Le vote de jeudi a pris pourtant une importance symbolique plus forte que la réalité. C’est toujours le cas quand on parle d’Europe: les défenseurs de la construction européenne s’abrite derrière les souvenirs sanglants et guerriers du passé et la symbolique de la paix pour convaincre. Qu’un pays quitte cette construction politique finalement sans âme, et c’est forcément le drame.

Relativisons pourtant.

Le Royaume Uni avait déjà un statut particulier.  Il n’a échappé à personne qu’on n’entrait pas au RU comme dans un moulin; ou que leur monnaie était toujours la Livre sterling.

Les Bourses ont dévissé, et elles dévisseront encore puisque le Brexit risque d’avoir un impact économique immédiat: relèvement des frais douaniers, renchérissement des importations, perte de pouvoir d’achat, ralentissement économique. Mais ce n’est ni la fin de l’Histoire, ni la fin du monde.

Le Royaume Uni reste en Europe. Londres sera toujours à trois heures de Paris en Eurostar.

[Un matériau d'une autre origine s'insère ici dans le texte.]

-- ==== Sys2Proof/Machine/BayCommands.lean ====
section
/-! DEFINITION. The cartridge, report, power and sense commands aimed at a bay (R40, R41, R96, R97, R105, R107, R108, R166,
R167, R188, R189). -/

namespace Sys2Proof.Machine

/-- EJECT (R96, R97, R105). -/
def State.takeEjectCommand (s : State) (b : BayId) (force : Bool) : State :=
  let op : CmdOp := .eject force
  if !s.bayPresent b then s.refuse b op.code (CmdResult.plain .illegalRequest .none)
  else if (s.bay b).slot.isSome then s.refuse b op.code (CmdResult.plain .busy .none)
  else if (s.bay b).cart.state = .empty then s.refuse b op.code (CmdResult.plain .noCartridge .none)
  else if (s.bay b).cart.preventRemoval then s.refuse b op.code (CmdResult.plain .prevented .none)
  else
    let s1 := s.takeSlot b (Cmd.fresh op 0 0 s.dmt.caps)
    if (s.bay b).cart.eject.isSome then
      s1.modCart b fun c => { c with eject := c.eject.map fun e => { e with commandWaits := true } }
    else s1.takeEject b (if force then .ejectForce else .eject)

/-- EJECT (R96, R97, R105). -/
def execEject (b : BayId) (force : Bool) (s : State) : Host.Outcome State Fault Refusal :=
  s.frame (.eject b force) fun s => s.takeEjectCommand b force

/-- PREVENT (R107). -/
def State.takePrevent (s : State) (b : BayId) : State :=
  if !s.bayPresent b then s.refuse b preventCode (CmdResult.plain .illegalRequest .none)
  else if (s.bay b).cart.state = .empty then s.refuse b preventCode (CmdResult.plain .noCartridge .none)
  else (s.modCart b fun c => { c with preventRemoval := true }).answer (.bay b) .good .none preventCode

/-- PREVENT (R107). -/
def execPrevent (b : BayId) (s : State) : Host.Outcome State Fault Refusal :=
  s.frame (.prevent b) fun s => s.takePrevent b

/-- ALLOW (R107). -/
def State.takeAllow (s : State) (b : BayId) : State :=
  if !s.bayPresent b then s.refuse b allowCode (CmdResult.plain .illegalRequest .none)
  else (s.modCart b fun c => { c with preventRemoval := false }).answer (.bay b) .good .none allowCode

/-- ALLOW (R107). -/
def execAllow (b : BayId) (s : State) : Host.Outcome State Fault Refusal :=
  s.frame (.allow b) fun s => s.takeAllow b

/-- REPORT CARTRIDGE (R108): accepted in every cartridge state; the unit-changed flag is taken for the report and cleared. -/
def State.takeReportCartridge (s : State) (b : BayId) : State :=
  let op : CmdOp := .reportCartridge
  if !s.bayPresent b then s.refuse b op.code (CmdResult.plain .illegalRequest .none)
  else if (s.bay b).slot.isSome then s.refuse b op.code (CmdResult.plain .busy .none)
  else
    ((s.takeSlot b { Cmd.fresh op 0 0 s.dmt.caps with unitWas := (s.bay b).cart.unitChanged }).modCart b fun c =>
      { c with unitChanged := false }).commandAccepted b op

/-- REPORT CARTRIDGE (R108). -/
def execReportCartridge (b : BayId) (s : State) : Host.Outcome State Fault Refusal :=
  s.frame (.reportCartridge b) fun s => s.takeReportCartridge b

/-- The refusals that REPORT CAPACITY, REPORT DEFECTS and STANDBY NOW share, in their order (R40, R41, R166). -/
def State.mountedRefusal (s : State) (b : BayId) : Option CmdResult :=
  if !s.bayPresent b then some (CmdResult.plain .illegalRequest .none)
  else if (s.bay b).slot.isSome then some (CmdResult.plain .busy .none)
  else
    match (s.bay b).cart.state with
    | .mounted => none
    | .empty => some (CmdResult.plain .noCartridge .none)
    | .bayFault => some (CmdResult.plain .bayFault (.fault (s.bay b).cart.fault))
    | .unformatted => some (CmdResult.plain .unformatted (.mount (s.bay b).cart.mountDetail))
    | .seated | .locking | .spinningUp | .mounting | .formatting | .unmounting | .releasing | .released =>
      some (CmdResult.plain .notReady (.cartState (s.bay b).cart.state))

/-- A report of the installed tables: accepted only in MOUNTED (R40, R41). -/
def State.tableReport (s : State) (b : BayId) (op : CmdOp) : State :=
  match s.mountedRefusal b with
  | some r => s.refuse b op.code r
  | none => (s.takeSlot b (Cmd.fresh op 0 0 s.dmt.caps)).commandAccepted b op

/-- REPORT CAPACITY (R40). -/
def execReportCapacity (b : BayId) (s : State) : Host.Outcome State Fault Refusal :=
  s.frame (.reportCapacity b) fun s => s.tableReport b .reportCapacity

/-- REPORT DEFECTS (R41). -/
def execReportDefects (b : BayId) (s : State) : Host.Outcome State Fault Refusal :=
  s.frame (.reportDefects b) fun s => s.tableReport b .reportDefects

/-- A standby entry begins (R162, R163). A wake that runs with no command waiting on it ends. -/
def State.enterStandby (s : State) (b : BayId) (source : EntrySource) : State :=
  let s1 := s.modPower b fun p => { p with
    entry := some { source, startMode := p.mode, phase := .flush }
    wake := none
    unloadTimer := if source = .timer then none else p.unloadTimer }
  if (s.bay b).tu.dirty then s1.startFlush b .standby s.dmt.caps else s1.standbyUnload b

/-- STANDBY NOW (R166). -/
def State.takeStandbyNow (s : State) (b : BayId) : State :=
  let op : CmdOp := .standbyNow
  match s.mountedRefusal b with
  | some r => s.refuse b op.code r
  | none =>
    let s1 := s.takeSlot b (Cmd.fresh op 0 0 s.dmt.caps)
    match (s.bay b).power.entry with
    | some _ => s1.modPower b fun p => { p with entry := p.entry.map fun e => { e with source := .standbyNow } }
    | none =>
      if (s.bay b).power.mode = .standby then s1.finishCmd b (CmdResult.plain .good .none)
      else s1.enterStandby b .standbyNow

/-- STANDBY NOW (R166). -/
def execStandbyNow (b : BayId) (s : State) : Host.Outcome State Fault Refusal :=
  s.frame (.standbyNow b) fun s => s.takeStandbyNow b

/-- WAKE (R167). -/
def State.takeWake (s : State) (b : BayId) : State :=
  let op : CmdOp := .wake
  let c := Cmd.fresh op 0 0 s.dmt.caps
  if !s.bayPresent b then s.refuse b op.code (CmdResult.plain .illegalRequest .none)
  else if (s.bay b).slot.isSome then s.refuse b op.code (CmdResult.plain .busy .none)
  else
    match (s.bay b).cart.state with
    | .empty => s.refuse b op.code (CmdResult.plain .noCartridge .none)
    | .bayFault => s.refuse b op.code (CmdResult.plain .bayFault (.fault (s.bay b).cart.fault))
    | .mounted => (s.takeSlot b c).commandAccepted b op
    | .unformatted => (s.takeSlot b c).finishCmd b (CmdResult.plain .good .none)
    | .spinningUp =>
      if s.autospinHigh then s.refuse b op.code (CmdResult.plain .notReady (.cartState (s.bay b).cart.state))
      else (s.takeSlot b { c with wait := .mount }).startRequest b .insertion
    | .seated | .locking | .mounting | .formatting | .unmounting | .releasing | .released =>
      s.refuse b op.code (CmdResult.plain .notReady (.cartState (s.bay b).cart.state))

/-- WAKE (R167). -/
def execWake (b : BayId) (s : State) : Host.Outcome State Fault Refusal :=
  s.frame (.wake b) fun s => s.takeWake b

/-- REQUEST SENSE (R188): the record is copied into a DATA-IN frame and a STATUS GOOD follows; the record is then cleared. -/
def State.takeRequestSense (s : State) (b : BayId) : State :=
  if !s.bayPresent b then s.refuse b requestSenseCode (CmdResult.plain .illegalRequest .none)
  else
    ((s.enqueue (.report (.bay b) (.bytes (senseBytes (s.bay b).sense)) false)).answer (.bay b) .good .none
      requestSenseCode).modBay b fun x => { x with sense := Sense.reset }

/-- REQUEST SENSE (R188). -/
def execRequestSense (b : BayId) (s : State) : Host.Outcome State Fault Refusal :=
  s.frame (.requestSense b) fun s => s.takeRequestSense b

/-- PEEK (R189): a copy of the bay's live state and then a STATUS GOOD; nothing is cleared. -/
def State.takePeek (s : State) (b : BayId) : State :=
  if !s.bayPresent b then s.refuse b peekCode (CmdResult.plain .illegalRequest .none)
  else (s.enqueue (.report (.bay b) (.bytes (s.peekPayload b)) false)).answer (.bay b) .good .none peekCode

/-- PEEK (R189). -/
def execPeek (b : BayId) (s : State) : Host.Outcome State Fault Refusal :=
  s.frame (.peek b) fun s => s.takePeek b

end Sys2Proof.Machine
end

Il y a aussi fort à parier que le RU négociera un accord de libre-échange avec l’uE comme la Suisse, le Canada et quelques autres en ont: la pression en faveur de la libre circulation des biens et des personnes est forte. C’est un pays « libéral » (même quand les Travaillistes y étaient au pouvoir) qui s’en va; le Royaume Uni est un débouché essentiel et l’Union européenne est le premier partenaire commercial du pays.

Money is money.

 

 

La pire conséquence immédiate de ce vote est l’accession probable d’Alexander Boris de Pfeffel Johnson au poste de premier ministre. L’ancien maire de Londres est un bouffon conservateur que les médias adorent et qui a fait campagne pour la sortie au prix de prix de mensonges à peine croyables.